I've tried simply turning the gain up on my mixer, but this can easily cause audio overload (clipping) because sound levels vary drastically during the service. My mixer has a compressor built in, and this helps a little, but not enough. I'm thinking that finding a microphone with the characteristics detailed above will be the most help.

Any ideas on what mic I could buy? Thanks.

Comments

dvdhawk Mon, 06/04/2012 - 20:14

Unfortunately, handling noise is one of the biggest problems with inexpensive microphones. They have little or no internal shock-mount and will rumble every time they're touched or the person even changes their grip slightly. They won't fare much better on a stand either, because of the vibrations coming through the floor and rumbling/rattling up through a typical mic stand.

The Shure SM58 has been the industry-standard handheld cardioid vocal mic for about 30 years for good reason. Although they will cost significantly more than your latest purchase - they are considered a bargain workhorse mic at about $99 each with outstanding quality and durability.

The preachers you see/hear on TV these days are wearing a very tiny wireless lavalier mic, or a very discrete headset - which is what I recommend to my church clients. The consistency in sound from week to week you'll get from a headset mic for sound reinforcement and recording purposes is by far the best way to go if you can get your pastor to go for it. The good ones (Countryman / AKG / Shure) are so small they are difficult to see from more than 10 ft. away.

A good pulpit mic will have interchangeable capsules to vary the width of the pattern. I have installed a lot of AKG CK31 capsules (120˚ wide) on a GN50 gooseneck (roughly 18" long) with good results as a fixed mic on a pulpit or lectern. It picks up wide enough to cover two people standing side by side, as well as tall and short folks without moving the mic around. Different capsules are available with narrower or wider patterns as needed.

If you're recording the sermon without amplifying it into the room through speakers, that will be an advantage because you can crank up the volume without worrying about causing feedback. But, there will still be limitations to what you can do with a stationary mic - that's why TV talkshows etc. have the hosts/guests wearing lapel mics, plus a mic on the desk, plus a guy just out of the camera frame with a shotgun mic boomed in from above. That way they have separation between the broadcast/recording and the live show, plus redundancy and they are ready for anything spontaneous that might happen.

I hope that helps. Best of luck.

jgiannis Tue, 06/05/2012 - 12:53

Excellent advice, thanks!!

You nailed it on several issues. Problems I'm often having are:

1. The microphone picks up too much vibrational noise. Whether it's being held by hand or securely clipped on a mic stand, it's always picking up some rumbling. Hand noise can create some pretty awful pops and low-frequency rubbing noises, and leaving it clipped within the mic stand allows for foot and other vibrations to run up the pulpit and go straight into the mic. Either way, the noise is very annoying and distracting (to me anyway).

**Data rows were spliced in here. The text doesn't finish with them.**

/-- A host post that names a host kind, for a class that takes posts. -/
theorem hpost_accepted {e : Chip} (hd : d = (c.putF F.WDS_HPOST_CTRL.CLASS q).putF F.WDS_HPOST_CTRL.HASH 0)
    (hyes : d.classPresent q = true) (hkind : itemKind (d.getBytes F.WDS_HPOST_DATA.V.base 64) = 8)
    (hpost : d.flag F.WDS_CL_SCHED.HOSTPOST q = true)
    (hoffer : d.offer q (d.getBytes F.WDS_HPOST_DATA.V.base 64) none = (.accepted, e)) : c.hpost q false = e.hpostEnd stOk := by
  have hplain : b2n false = 0 := rfl
  rw [Chip.hpost, hplain, ← hd, if_neg (by decide : ¬false = true), hyes, hkind, if_neg nofun, hpost, if_neg nofun, hoffer]

theorem setupOffer_none {e : Nat} (hnone : (c.eng e).setupHead = none) : c.setupOffer e = c := by
  rw [Chip.setupOffer, hnone]

theorem setupOffer_accepted {e : Nat} {y : FSetup} (hhead : (c.eng e).setupHead = some y)
    (hoffer : c.offer (tpSetupClass (c.tpl y.op.tmpl)) (c.setupItem y.op y.tag) none = (.accepted, d)) :
    c.setupOffer e = d.setupAccepted e y.tag := by
  rw [Chip.setupOffer, hhead]
  dsimp only
  rw [hoffer]

theorem sweepTick_off (hoff : c.flag F.FLE_SWEEP_CTRL.ENABLE = false) : c.sweepTick = c := by
  rw [Chip.sweepTick, hoff]
  exact if_pos rfl

theorem sweepTick_on (hon : c.flag F.FLE_SWEEP_CTRL.ENABLE = true) (hflow : c.flowPresent = true) :
    c.sweepTick = (List.range 128).foldl (fun d e =>
      if (smFind d.wds.sweepHeld e).isSome then d.sweepOffer e
      else if !d.classPresent (c.getF F.FLE_SWEEP_CLASS.CLASS) then d.classAbsent
      else ({ d with wds := { d.wds with sweepHeld := smPut d.wds.sweepHeld e (d.sweepItem e) } }).sweepOffer e) c := by
  rw [Chip.sweepTick, hon, hflow]
  exact if_neg nofun

/-! ### Clusters -/

theorem clusterWake_asked (hasked : c.wds.wakes.any (fun e => e.2 == q) = true) : c.clusterWake q = c := by
  rw [Chip.clusterWake, hasked]
  exact if_pos rfl

theorem clusterWake_wakes (hnot : c.wds.wakes.any (fun e => e.2 == q) = false)
    (hmore : ((((List.range 16).filter (fun k => bitOf k (c.getF F.WDS_CL_ENTRY.CLUSTERS q))).filter c.eligible).map
      (fun k => 64 - c.busy k)).foldl (· + ·) 0 < (c.waitingOf q).length)
    (hfind : ((List.range 16).filter (fun k => bitOf k (c.getF F.WDS_CL_ENTRY.CLUSTERS q))).find? (fun k =>
      !bitOf k (c.getF F.WDS_CL_AWAKE.V) && !c.flag F.ACT_CL_CTRL.HOLD k && !c.clusterHeld k &&
        !c.wds.wakes.any (fun e => e.1 == k)) = some k) :
    c.clusterWake q = (c.onWds fun w => { w with wakes := w.wakes ++ [(k, q)] }).csRecord 6 q k 0 0 0 0 0 := by
  rw [Chip.clusterWake, hnot, decide_eq_true hmore, if_neg (by simp), hfind]

theorem clusterAwake_woken (hasked : c.wds.wakes.any (fun e => e.1 == k) = true) : c.clusterAwake k =
    (c.onWds fun w => { w with wakes := w.wakes.filter (fun e => e.1 != k) }).setAwake k true := by
  rw [Chip.clusterAwake]
  exact if_pos hasked

theorem clusterGate_idle (hawake : bitOf k (c.getF F.WDS_CL_AWAKE.V) = true) (hgate : c.flag F.WDS_CTRL.NO_GATE = false)
    (hidle : c.busy k = 0) : c.clusterGate k = (c.setAwake k false).csRecord 7 0 k 0 0 0 0 0 := by
  rw [Chip.clusterGate, hawake, hgate, hidle]
  exact if_neg nofun

end

theorem openEntry_eq (e : Nat) : openEntry e = decide (0x6000 ≤ e) := rfl

/-- Settles O42: binding, ends, offers and the clusters' gates. -/
theorem dispatcherBindsOffersAndGates : Obligations.DispatcherBindsOffersAndGates := by
  unfold Obligations.DispatcherBindsOffersAndGates
  refine ⟨fun s k _ hno => on_self (f := (·.itemBind k)) (itemBind_ineligible hno),
    fun s k x q cr pt b r hvin hyes hctx hclass hwait => on_eq (f := (·.itemBind k)) hvin
      (itemBind_binds hyes hctx hclass hwait),
    fun v b e mt => ⟨rfl, rfl, rfl, rfl, rfl, congrArg some (openEntry_eq e)⟩,
    fun s x hvin hnone => on_eq (f := fun c => (c.routineEnd x).flush) hvin (congrArg _ (routineEnd_unbound hnone)),
    fun s x b hvin hbound hst hend hcode => ⟨_, rfl, on_eq (f := fun c => (c.routineEnd x).flush) hvin
      (congrArg _ (routineEnd_stopped hbound hst hend hcode rfl))⟩,
    fun s x b hvin hbound hst hend hkind => ⟨_, rfl, on_eq (f := fun c => (c.routineEnd x).flush) hvin
      (congrArg _ (routineEnd_done hbound hst hend hkind rfl))⟩,
    fun s hvin => State.on_vin hvin Chip.freezeWindow, fun s n _ hoff => on_self (f := (·.timerFire n)) (timerFire_off hoff),
    fun s n hvin hon hnone => on_eq (f := (·.timerFire n)) hvin (timerFire_new hon hnone),
    fun s q h c hvin hc hno => on_eq (f := (·.hpost q h)) hvin (hpost_absent hc hno),
    fun s q c d hvin hc hyes hkind hpost hoffer => on_eq (f := (·.hpost q false)) hvin
      (hpost_accepted hc hyes hkind hpost hoffer),
    fun c q i a hno => offer_absent hno, fun c q i a hyes hfull => offer_full hyes hfull,
    fun s q _ hasked => on_self (f := (·.clusterWake q)) (clusterWake_asked hasked),
    fun s q k hvin hnot hmore hfind => on_eq (f := (·.clusterWake q)) hvin (clusterWake_wakes hnot hmore hfind),
    fun s k hvin hasked => on_eq (f := (·.clusterAwake k)) hvin (clusterAwake_woken hasked),
    fun s k hvin hawake hgate hidle => on_eq (f := (·.clusterGate k)) hvin (clusterGate_idle hawake hgate hidle),
    fun s e _ hnone => on_self (f := (·.setupOffer e)) (setupOffer_none hnone),
    fun s e x d hvin hhead hoffer => on_eq (f := (·.setupOffer e)) hvin (setupOffer_accepted hhead hoffer),
    fun s _ hoff => on_self (f := Chip.sweepTick) (sweepTick_off hoff),
    fun s hvin hon hflow => on_eq (f := Chip.sweepTick) hvin (sweepTick_on hon hflow)⟩

end Sys2Proof.Proofs
end

section
/-!
Requests to the flow memory: O43. A request waits in its queue, completes in order on its line, and finds its channel frozen, resting or
refreshed; a fence waits for the requests before it.
-/
namespace Sys2Proof.Proofs
open Sys2Proof Sys2Proof.Machine
set_option Elab.async false

section
variable {c d : Chip} {g ch id syn : Nat} {q : DramReq}

/-! ### Requests -/

theorem chErr_onHbm (c : Chip) (f : HbmSt → HbmSt) (ch : Nat) : (c.onHbm f).chErr ch = c.chErr ch := rfl

section
variable {r p a n : Nat} {w : Bool} {b : Bytes}

theorem dramRequest_full (hfull : reqDepth r ≤ (c.hbm.queue.filter (fun q => q.req == r && q.port == p)).length) :
    c.dramRequest r p a n w b = c := by
  rw [Chip.dramRequest]
  exact if_pos hfull

theorem dramRequest_queued (hroom : (c.hbm.queue.filter (fun q => q.req == r && q.port == p)).length < reqDepth r)
    (hq : q = { id := c.hbm.nextId, req := r, port := p, addr := a, len := n, write := w, data := b,
                since := c.mt, left := granules a n }) (hgood : ∀ ch ∈ chansOf a n, c.chErr ch = false) :
    c.dramRequest r p a n w b =
      (c.onHbm fun h => { h with nextId := h.nextId + 1, queue := h.queue ++ [q] }).showQueued r := by
  have hnone : (chansOf a n).find? (fun ch => (c.onHbm fun h => { h with nextId := h.nextId + 1 }).chErr ch) = none :=
    List.find?_eq_none.mpr fun ch hch => by rw [chErr_onHbm, hgood ch hch]; nofun
  rw [Chip.dramRequest, if_neg (by omega), ← hq]
  dsimp only
  rw [hnone]
  rfl

end

/-! ### Completion -/

/-- No line turned bad breaks no watch. -/
theorem watchBad_self {f : Chip → Chip} (h : f c = c) : c.watchBad f = c := by
  rw [Chip.watchBad, h, List.drop_length]
  rfl

theorem within_watchBad_of (c : Chip) (f : Chip → Chip) : Within [.act] (f c) (c.watchBad f) :=
  .foldl (.refl _ _) fun _ _ => within_breakWatch ..

/-- A request is out of the queue, and its latency shows. -/
theorem retireReq_hbm (c : Chip) (q : DramReq) : (c.retireReq q).hbm = { c.hbm with
    queue := c.hbm.queue.filter (fun y => y.id != q.id), fence := c.hbm.fence.filter (· != q.id) } := by
  unfold Chip.retireReq
  extract_lets lat c1 c2 c3
  have h3 : Within [.regs] c1 c3 := .ite ((within_putF ..).andThen (within_putF ..)) (within_putF ..)
  exact (Within.ite (h3.andThen (within_bump ..)) h3 : Within [.regs] c1 _).hbm_eq

section
variable (hfind : c.hbm.queue.find? (fun q => q.id == id) = some q)
include hfind

theorem dramComplete_early {e : Nat} (hleft : q.left ≠ []) : c.dramComplete id e syn = c := by
  rw [Chip.dramComplete, hfind]
  exact if_pos (by simp [hleft])

/-- The request is issued and no older one of its requestor meets its line. -/
structure Ready (c : Chip) (id : Nat) (q : DramReq) : Prop where
  issued : q.left = []
  first : c.hbm.queue.any (fun y => decide (y.id < id) && reqKey y == reqKey q && sameLine y.addr y.len q.addr q.len) = false

theorem dramComplete_write {e : Nat} (h : Ready c id q) (hwrite : q.write = true) :
    c.dramComplete id e syn = (c.dramWrite q.addr q.data).retireReq q := by
  rw [Chip.dramComplete, hfind]
  dsimp only
  rw [h.issued, h.first, if_neg nofun]
  exact if_pos hwrite

theorem dramComplete_read (h : Ready c id q) (hread : q.write = false) :
    c.dramComplete id 0 syn = (c.onHbm fun h => { h with lastData := c.readThrough q }).retireReq q := by
  rw [Chip.dramComplete, hfind]
  dsimp only
  rw [h.issued, h.first, if_neg nofun, hread, if_neg nofun]
  rfl

end

/-! ### Refresh -/

theorem dramSlot_resting (hrest : c.chState (g / 2) = 5) : c.dramSlot g = c := by
  rw [Chip.dramSlot]
  exact if_pos (.inl hrest)

theorem dramSlot_must (hawake : c.chState (g / 2) ≠ 5) (hstack : c.stkState (g / 2 / 16) ≠ 4) (hmust : 0 < (c.pcSt g).must) :
    c.dramSlot g = (c.setPc g { c.pcSt g with must := (c.pcSt g).must - 1 }).refresh g := by
  rw [Chip.dramSlot]
  exact (if_neg (not_or.mpr ⟨hawake, hstack⟩)).trans (if_pos hmust)

theorem refreshDue_resting (hrest : c.chState (g / 2) = 5) : c.refreshDue g = c := by
  rw [Chip.refreshDue]
  exact if_pos hrest

theorem refreshDue_idle (hup : c.chState (g / 2) = 0) (hbatch : (c.pcSt g).batch = 0) (hempty : c.hbm.queue = []) :
    c.refreshDue g = (c.setPd g false).refresh g := by
  rw [Chip.refreshDue, hup, hempty]
  exact (if_neg nofun).trans ((if_neg (by omega)).trans (if_pos rfl))

/-! ### Frozen channels -/

theorem addr_chState (ch : Nat) : F.HBM_CH_STATUS.STATE.addr ch = 0xC20000 + ch * 0x400 := rfl

theorem chState_setPd (b : Bool) : (c.setPd g b).chState ch = c.chState ch := by
  have hput : ∀ d : Chip, d = c.putF F.HBM_CH_STATUS.PD0 (b2n b) (g / 2) ∨ d = c.putF F.HBM_CH_STATUS.PD1 (b2n b) (g / 2) →
      d.chState ch = c.chState ch := by
    rintro d (rfl | rfl)
    · exact getF_putF_apart (by decide) (.inr (by decide))
    · exact getF_putF_apart (by decide) (.inr (by decide))
  unfold Chip.setPd
  extract_lets c1
  refine (getF_of_rd (rd_condEv ?_)).trans (hput c1 ?_)
  · rw [addr_chState]
    omega
  · unfold c1
    split
    · exact .inl rfl
    · exact .inr rfl

theorem freeze_again {t a r : Nat} (hfrozen : c.chState ch = 2) :
    c.freeze ch t a r syn = c.putF F.HBM_CH_CAP3.OVERFLOW 1 ch := by
  unfold Chip.freeze
  exact if_pos hfrozen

2. There are various speakers. There is one main pastor, but there are very often guest speakers, solo singers from within the congregation, little kids who want to read some verses, various testimonials, etc. Thus, an earpiece mic wouldn't be a good solution for me because there would be way too much interchanging of the earpiece, and that would get super annoying. On top of that, I'm dealing with lots of people who don't realize that you must speak towards the mic in order to be heard. That means that I, or someone else, would constantly have to assist and direct people right in the middle of the service. I'd go for it if there was only one preacher, but that's not nearly the case here.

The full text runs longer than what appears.